Segment Start: EXERCISE DATA

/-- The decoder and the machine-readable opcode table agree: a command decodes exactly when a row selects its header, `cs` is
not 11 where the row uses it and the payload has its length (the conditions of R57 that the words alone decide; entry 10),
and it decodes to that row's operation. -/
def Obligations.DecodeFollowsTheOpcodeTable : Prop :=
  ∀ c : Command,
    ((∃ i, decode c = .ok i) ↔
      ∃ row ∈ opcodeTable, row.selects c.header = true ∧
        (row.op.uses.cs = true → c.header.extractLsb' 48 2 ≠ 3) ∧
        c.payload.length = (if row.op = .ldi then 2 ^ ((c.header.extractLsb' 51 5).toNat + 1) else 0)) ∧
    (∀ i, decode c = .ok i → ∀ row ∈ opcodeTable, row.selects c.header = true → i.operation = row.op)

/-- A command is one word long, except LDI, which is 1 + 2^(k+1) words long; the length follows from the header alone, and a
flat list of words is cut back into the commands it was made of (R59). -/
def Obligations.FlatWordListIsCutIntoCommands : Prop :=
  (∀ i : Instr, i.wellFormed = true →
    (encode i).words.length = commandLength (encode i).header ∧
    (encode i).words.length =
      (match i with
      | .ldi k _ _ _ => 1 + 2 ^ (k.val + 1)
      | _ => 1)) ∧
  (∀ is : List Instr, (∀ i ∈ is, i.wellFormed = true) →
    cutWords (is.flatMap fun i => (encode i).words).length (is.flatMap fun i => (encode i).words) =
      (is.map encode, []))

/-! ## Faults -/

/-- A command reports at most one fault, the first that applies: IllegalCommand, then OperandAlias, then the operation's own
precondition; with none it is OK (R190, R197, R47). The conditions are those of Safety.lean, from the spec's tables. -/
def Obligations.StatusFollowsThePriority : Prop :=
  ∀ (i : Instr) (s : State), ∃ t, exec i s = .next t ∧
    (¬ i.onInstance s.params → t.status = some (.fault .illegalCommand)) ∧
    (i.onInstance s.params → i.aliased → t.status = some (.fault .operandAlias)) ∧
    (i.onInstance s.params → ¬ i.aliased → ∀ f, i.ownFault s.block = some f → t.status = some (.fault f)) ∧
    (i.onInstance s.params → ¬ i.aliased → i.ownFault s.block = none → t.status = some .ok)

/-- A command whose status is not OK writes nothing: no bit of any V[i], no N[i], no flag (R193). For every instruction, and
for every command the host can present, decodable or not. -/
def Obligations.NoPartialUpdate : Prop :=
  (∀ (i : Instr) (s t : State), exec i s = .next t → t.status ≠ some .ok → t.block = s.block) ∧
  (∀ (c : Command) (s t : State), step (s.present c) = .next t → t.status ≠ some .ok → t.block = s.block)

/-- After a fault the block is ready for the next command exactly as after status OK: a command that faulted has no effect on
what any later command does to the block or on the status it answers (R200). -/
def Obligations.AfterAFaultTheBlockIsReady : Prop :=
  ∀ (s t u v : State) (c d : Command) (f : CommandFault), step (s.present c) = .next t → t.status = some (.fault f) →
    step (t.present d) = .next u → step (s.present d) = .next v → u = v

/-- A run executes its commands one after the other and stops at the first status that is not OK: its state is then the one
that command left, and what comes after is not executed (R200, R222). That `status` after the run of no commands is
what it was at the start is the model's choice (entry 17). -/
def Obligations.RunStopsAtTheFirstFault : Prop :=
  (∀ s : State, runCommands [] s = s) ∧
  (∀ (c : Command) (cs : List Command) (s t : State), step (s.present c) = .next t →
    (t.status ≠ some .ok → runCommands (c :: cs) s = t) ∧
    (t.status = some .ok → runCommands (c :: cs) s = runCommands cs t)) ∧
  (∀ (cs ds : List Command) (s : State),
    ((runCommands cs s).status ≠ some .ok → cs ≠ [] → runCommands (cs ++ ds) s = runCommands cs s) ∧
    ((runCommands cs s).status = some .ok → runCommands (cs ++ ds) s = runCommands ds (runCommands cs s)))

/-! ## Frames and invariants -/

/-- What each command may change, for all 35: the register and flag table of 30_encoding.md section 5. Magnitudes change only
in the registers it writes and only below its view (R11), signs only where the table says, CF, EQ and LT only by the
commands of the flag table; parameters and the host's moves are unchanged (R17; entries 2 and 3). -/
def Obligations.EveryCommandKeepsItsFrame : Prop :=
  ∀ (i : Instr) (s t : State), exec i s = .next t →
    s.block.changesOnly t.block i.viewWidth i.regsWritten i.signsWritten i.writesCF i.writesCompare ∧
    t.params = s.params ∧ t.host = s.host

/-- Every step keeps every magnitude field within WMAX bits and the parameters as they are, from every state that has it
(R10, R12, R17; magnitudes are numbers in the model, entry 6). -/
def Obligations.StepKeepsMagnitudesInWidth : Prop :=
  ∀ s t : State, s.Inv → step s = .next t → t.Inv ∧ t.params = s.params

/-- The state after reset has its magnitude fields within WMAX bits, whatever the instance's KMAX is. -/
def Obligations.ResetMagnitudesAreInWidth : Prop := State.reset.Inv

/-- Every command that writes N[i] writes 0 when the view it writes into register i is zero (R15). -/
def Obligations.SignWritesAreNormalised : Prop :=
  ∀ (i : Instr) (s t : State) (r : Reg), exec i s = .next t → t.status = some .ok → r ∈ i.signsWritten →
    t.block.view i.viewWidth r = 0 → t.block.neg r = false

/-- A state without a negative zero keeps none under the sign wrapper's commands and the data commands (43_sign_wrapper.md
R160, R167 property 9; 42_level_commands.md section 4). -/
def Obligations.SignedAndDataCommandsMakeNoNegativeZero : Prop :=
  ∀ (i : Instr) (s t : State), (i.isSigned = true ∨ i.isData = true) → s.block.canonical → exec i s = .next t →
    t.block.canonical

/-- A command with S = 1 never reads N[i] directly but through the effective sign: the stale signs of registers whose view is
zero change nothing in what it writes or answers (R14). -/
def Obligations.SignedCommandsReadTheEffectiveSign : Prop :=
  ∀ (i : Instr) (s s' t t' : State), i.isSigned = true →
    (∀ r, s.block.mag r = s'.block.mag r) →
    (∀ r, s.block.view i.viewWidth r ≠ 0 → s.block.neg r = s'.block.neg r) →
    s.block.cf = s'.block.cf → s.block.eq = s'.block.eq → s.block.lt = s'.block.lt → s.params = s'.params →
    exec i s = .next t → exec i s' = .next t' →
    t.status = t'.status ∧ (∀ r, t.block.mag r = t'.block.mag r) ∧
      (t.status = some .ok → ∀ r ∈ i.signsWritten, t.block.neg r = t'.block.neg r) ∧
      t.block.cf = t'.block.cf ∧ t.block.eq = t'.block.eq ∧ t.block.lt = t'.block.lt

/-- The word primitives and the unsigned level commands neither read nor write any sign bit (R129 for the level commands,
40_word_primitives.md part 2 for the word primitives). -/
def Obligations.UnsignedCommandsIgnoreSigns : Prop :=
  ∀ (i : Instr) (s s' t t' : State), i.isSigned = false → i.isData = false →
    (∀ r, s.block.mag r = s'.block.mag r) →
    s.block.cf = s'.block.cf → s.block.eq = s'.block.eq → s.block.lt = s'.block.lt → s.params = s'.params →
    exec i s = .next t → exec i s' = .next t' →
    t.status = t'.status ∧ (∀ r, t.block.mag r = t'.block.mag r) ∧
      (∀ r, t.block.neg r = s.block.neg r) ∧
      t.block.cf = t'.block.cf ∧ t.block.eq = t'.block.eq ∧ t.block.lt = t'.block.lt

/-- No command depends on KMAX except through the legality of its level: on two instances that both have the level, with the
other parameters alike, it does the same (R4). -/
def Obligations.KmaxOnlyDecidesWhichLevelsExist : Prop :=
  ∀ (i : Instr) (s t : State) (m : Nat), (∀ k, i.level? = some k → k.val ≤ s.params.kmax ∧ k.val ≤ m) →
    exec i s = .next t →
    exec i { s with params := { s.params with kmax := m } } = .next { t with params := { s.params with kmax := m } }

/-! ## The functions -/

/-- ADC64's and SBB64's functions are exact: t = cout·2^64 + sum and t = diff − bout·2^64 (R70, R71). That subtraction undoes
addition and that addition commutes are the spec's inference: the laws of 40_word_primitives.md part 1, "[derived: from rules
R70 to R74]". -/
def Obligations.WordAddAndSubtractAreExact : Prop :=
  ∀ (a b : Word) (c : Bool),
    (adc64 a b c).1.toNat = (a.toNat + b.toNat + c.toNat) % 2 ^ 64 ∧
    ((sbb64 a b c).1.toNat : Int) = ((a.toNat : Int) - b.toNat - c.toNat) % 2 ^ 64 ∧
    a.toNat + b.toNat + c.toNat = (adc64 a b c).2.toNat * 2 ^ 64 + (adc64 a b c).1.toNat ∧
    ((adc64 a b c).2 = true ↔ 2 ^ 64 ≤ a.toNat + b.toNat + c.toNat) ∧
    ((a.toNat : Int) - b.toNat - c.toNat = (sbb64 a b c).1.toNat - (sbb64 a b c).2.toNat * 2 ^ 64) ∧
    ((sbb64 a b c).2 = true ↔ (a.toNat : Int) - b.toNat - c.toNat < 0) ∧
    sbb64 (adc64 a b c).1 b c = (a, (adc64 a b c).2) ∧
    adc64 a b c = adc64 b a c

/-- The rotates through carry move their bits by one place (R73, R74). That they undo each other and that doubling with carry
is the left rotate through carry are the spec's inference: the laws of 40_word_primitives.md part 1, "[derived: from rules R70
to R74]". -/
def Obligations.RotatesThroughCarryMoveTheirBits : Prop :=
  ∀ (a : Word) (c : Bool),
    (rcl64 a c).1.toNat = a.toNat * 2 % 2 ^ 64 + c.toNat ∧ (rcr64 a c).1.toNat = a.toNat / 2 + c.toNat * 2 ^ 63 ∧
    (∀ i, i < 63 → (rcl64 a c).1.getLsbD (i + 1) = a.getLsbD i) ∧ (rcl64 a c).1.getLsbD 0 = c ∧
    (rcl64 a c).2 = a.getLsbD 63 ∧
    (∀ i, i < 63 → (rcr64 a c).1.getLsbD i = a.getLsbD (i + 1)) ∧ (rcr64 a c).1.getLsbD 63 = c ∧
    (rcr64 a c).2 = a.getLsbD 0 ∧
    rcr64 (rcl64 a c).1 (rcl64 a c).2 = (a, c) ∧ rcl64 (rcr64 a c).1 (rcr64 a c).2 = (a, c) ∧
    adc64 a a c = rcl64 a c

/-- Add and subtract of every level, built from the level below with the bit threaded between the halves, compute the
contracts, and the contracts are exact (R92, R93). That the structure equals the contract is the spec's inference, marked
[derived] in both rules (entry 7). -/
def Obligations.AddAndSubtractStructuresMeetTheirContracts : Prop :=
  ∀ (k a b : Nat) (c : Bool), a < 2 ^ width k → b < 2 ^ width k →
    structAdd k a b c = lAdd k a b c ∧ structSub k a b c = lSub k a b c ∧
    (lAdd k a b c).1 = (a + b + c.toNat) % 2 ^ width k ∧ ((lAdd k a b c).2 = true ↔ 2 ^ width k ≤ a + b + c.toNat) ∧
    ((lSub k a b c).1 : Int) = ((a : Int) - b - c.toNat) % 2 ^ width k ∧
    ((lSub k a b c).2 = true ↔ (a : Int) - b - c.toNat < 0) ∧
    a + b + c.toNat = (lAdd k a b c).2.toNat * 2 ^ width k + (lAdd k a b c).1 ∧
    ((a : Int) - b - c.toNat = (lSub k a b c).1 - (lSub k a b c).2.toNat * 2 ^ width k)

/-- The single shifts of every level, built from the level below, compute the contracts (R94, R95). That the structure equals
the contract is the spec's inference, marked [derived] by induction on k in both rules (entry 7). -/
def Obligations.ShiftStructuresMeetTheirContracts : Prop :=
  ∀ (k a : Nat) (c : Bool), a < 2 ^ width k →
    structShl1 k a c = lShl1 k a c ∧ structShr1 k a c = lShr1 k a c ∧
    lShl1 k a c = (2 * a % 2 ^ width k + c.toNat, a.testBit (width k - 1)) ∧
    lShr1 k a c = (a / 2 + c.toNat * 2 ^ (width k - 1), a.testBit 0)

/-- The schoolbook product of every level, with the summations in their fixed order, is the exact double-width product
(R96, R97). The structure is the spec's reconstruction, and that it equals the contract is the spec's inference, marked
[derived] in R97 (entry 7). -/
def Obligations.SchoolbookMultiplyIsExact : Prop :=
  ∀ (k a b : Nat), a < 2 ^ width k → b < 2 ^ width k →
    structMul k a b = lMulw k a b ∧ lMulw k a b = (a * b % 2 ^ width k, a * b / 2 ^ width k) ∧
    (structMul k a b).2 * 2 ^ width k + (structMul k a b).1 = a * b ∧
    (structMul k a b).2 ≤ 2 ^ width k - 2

Segment End: EXERCISE DATA
Segment Start: EXERCISE DATA

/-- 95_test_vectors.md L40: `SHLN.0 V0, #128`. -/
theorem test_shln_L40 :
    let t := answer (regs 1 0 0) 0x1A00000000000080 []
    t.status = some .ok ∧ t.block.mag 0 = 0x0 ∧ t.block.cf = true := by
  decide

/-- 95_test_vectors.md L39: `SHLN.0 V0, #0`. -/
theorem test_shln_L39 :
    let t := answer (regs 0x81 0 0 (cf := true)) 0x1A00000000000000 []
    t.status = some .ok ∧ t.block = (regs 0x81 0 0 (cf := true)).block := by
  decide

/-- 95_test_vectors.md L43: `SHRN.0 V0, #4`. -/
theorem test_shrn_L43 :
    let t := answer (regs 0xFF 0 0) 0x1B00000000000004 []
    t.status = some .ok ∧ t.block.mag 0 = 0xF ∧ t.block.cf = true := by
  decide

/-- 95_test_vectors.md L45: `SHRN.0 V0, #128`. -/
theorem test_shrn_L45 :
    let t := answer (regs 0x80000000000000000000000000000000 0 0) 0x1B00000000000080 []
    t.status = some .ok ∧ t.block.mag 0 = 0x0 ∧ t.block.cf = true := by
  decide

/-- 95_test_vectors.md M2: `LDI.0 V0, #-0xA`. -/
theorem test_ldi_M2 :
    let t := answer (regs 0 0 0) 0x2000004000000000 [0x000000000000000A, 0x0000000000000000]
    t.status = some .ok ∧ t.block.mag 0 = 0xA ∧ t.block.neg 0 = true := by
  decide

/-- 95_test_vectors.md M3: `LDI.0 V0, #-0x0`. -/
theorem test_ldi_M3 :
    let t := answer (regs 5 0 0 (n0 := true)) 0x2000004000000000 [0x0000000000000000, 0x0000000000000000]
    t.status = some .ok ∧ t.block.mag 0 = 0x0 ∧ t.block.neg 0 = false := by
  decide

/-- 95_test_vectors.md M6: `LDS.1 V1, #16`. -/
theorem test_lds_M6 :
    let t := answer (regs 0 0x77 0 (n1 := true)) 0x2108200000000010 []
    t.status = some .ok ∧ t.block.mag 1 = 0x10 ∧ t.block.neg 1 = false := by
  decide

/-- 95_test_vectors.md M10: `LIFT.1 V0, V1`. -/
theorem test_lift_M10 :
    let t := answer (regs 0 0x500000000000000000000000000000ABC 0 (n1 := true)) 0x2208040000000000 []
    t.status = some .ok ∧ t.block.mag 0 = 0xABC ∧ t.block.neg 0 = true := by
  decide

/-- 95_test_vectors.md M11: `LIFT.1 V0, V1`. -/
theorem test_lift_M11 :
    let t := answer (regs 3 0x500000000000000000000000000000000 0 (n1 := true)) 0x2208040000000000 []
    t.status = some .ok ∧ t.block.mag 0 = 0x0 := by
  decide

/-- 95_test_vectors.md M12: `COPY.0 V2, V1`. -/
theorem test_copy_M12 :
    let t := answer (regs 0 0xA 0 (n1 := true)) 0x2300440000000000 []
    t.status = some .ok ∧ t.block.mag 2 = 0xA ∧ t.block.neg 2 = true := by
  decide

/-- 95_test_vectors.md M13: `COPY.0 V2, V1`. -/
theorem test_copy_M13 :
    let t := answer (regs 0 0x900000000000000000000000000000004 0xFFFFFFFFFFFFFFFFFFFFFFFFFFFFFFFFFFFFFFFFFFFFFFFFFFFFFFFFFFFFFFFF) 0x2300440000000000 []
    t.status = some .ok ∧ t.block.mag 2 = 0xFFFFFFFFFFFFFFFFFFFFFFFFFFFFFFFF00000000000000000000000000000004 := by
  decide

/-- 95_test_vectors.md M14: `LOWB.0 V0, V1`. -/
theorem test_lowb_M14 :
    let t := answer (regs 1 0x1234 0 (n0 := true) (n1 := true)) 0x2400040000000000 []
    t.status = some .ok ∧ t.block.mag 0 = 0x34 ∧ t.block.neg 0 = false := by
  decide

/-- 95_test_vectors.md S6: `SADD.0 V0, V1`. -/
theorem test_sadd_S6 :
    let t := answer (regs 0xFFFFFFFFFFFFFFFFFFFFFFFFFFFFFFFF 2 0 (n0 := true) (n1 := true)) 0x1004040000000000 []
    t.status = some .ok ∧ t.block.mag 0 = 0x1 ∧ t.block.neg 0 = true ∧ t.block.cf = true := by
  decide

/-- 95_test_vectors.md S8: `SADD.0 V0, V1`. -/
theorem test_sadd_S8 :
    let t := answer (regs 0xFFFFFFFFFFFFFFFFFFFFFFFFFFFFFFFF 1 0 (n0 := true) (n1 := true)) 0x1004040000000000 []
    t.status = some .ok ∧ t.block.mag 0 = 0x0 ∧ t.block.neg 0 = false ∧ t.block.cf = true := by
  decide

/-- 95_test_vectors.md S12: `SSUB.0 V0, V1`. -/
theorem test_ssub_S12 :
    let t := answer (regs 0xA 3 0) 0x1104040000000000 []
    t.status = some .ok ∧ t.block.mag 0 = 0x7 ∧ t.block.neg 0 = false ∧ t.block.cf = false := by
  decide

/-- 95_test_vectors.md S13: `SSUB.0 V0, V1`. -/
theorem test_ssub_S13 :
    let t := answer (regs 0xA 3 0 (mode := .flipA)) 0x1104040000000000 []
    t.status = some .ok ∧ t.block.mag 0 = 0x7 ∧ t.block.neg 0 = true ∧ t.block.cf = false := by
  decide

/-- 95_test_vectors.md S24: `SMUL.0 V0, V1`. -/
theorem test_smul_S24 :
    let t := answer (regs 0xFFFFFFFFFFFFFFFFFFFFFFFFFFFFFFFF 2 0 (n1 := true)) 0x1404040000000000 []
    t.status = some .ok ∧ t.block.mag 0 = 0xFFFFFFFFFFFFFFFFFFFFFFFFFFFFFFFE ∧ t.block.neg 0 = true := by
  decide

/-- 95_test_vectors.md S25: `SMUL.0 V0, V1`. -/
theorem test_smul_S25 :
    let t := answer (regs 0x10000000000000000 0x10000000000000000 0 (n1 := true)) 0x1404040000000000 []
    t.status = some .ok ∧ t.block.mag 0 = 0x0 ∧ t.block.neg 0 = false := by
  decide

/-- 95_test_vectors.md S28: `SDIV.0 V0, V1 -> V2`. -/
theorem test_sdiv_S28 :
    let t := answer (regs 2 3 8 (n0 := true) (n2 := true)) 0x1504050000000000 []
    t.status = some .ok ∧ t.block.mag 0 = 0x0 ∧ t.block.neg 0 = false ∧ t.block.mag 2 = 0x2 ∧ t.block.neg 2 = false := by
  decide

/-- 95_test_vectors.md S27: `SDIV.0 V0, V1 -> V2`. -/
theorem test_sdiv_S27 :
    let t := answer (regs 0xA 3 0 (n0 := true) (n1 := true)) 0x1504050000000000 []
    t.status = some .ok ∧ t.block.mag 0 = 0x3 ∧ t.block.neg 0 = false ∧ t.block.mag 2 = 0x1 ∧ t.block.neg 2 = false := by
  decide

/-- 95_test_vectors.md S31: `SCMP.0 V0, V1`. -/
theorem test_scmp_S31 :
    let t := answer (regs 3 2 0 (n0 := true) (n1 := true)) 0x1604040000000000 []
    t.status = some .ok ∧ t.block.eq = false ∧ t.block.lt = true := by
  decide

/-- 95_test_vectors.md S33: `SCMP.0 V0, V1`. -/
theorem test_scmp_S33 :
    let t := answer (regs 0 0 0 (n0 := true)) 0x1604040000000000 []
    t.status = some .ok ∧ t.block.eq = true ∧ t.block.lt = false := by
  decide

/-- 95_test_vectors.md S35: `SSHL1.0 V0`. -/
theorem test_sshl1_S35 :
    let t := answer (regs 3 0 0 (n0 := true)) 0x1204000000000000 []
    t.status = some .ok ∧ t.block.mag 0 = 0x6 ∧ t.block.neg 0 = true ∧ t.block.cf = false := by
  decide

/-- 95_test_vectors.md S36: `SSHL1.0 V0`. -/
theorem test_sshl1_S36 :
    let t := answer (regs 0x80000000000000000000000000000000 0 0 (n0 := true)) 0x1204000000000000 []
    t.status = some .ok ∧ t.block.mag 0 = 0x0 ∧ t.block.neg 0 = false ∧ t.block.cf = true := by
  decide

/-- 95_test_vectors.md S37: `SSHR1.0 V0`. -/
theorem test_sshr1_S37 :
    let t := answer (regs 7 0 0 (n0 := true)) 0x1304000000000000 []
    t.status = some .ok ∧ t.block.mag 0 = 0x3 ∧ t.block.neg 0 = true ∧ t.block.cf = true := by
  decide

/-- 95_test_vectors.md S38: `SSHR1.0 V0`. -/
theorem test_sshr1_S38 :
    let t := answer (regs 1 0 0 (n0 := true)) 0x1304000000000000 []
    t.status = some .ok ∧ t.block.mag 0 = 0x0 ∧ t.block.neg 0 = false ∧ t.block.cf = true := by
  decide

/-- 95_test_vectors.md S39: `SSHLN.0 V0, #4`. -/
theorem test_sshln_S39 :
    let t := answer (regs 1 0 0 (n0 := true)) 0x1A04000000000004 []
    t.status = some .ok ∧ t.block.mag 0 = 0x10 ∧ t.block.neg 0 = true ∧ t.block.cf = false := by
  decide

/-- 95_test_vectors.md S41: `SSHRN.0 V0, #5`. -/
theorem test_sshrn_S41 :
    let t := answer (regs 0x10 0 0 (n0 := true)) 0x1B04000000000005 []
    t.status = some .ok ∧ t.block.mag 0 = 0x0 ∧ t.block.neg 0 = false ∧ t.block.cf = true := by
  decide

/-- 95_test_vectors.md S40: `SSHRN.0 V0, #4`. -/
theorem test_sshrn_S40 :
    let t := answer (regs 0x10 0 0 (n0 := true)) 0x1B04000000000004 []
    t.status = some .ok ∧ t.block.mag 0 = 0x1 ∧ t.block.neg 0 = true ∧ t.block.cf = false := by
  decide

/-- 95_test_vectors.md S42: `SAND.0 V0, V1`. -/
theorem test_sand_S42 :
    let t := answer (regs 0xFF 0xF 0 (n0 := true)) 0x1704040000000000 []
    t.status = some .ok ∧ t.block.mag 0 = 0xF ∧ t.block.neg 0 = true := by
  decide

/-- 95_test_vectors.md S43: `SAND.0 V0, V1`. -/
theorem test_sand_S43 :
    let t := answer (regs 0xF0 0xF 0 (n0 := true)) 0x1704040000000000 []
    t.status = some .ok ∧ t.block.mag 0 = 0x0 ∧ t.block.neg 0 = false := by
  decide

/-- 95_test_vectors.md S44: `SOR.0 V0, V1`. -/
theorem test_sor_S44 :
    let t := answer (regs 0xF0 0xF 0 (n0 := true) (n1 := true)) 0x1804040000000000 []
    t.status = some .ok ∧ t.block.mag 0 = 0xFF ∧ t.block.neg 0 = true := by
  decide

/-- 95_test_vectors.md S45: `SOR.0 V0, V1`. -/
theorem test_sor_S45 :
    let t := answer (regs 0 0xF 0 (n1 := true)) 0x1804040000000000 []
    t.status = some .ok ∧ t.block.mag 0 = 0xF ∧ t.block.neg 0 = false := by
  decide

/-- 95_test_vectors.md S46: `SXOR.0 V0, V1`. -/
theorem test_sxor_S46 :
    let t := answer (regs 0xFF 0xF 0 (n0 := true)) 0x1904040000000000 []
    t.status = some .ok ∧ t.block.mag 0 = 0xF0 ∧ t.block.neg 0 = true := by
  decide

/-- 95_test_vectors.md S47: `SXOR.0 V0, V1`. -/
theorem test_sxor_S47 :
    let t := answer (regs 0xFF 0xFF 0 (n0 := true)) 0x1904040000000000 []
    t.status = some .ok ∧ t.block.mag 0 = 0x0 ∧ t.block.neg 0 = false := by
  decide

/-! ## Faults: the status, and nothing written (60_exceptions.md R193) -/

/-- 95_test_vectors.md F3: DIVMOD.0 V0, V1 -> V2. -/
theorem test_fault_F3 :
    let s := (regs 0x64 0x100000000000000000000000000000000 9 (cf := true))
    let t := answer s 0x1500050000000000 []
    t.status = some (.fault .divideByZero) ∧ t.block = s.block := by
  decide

Segment End: EXERCISE DATA

## TRY IT
The lines that contain the word "equals" are wanted; copy each of them from the records.

## PROBLEM SOLUTION
contracts, and the contracts are exact (R92, R93). That the structure equals the contract is the spec's inference, marked
/-- The single shifts of every level, built from the level below, compute the contracts (R94, R95). That the structure equals
(R96, R97). The structure is the spec's reconstruction, and that it equals the contract is the spec's inference, marked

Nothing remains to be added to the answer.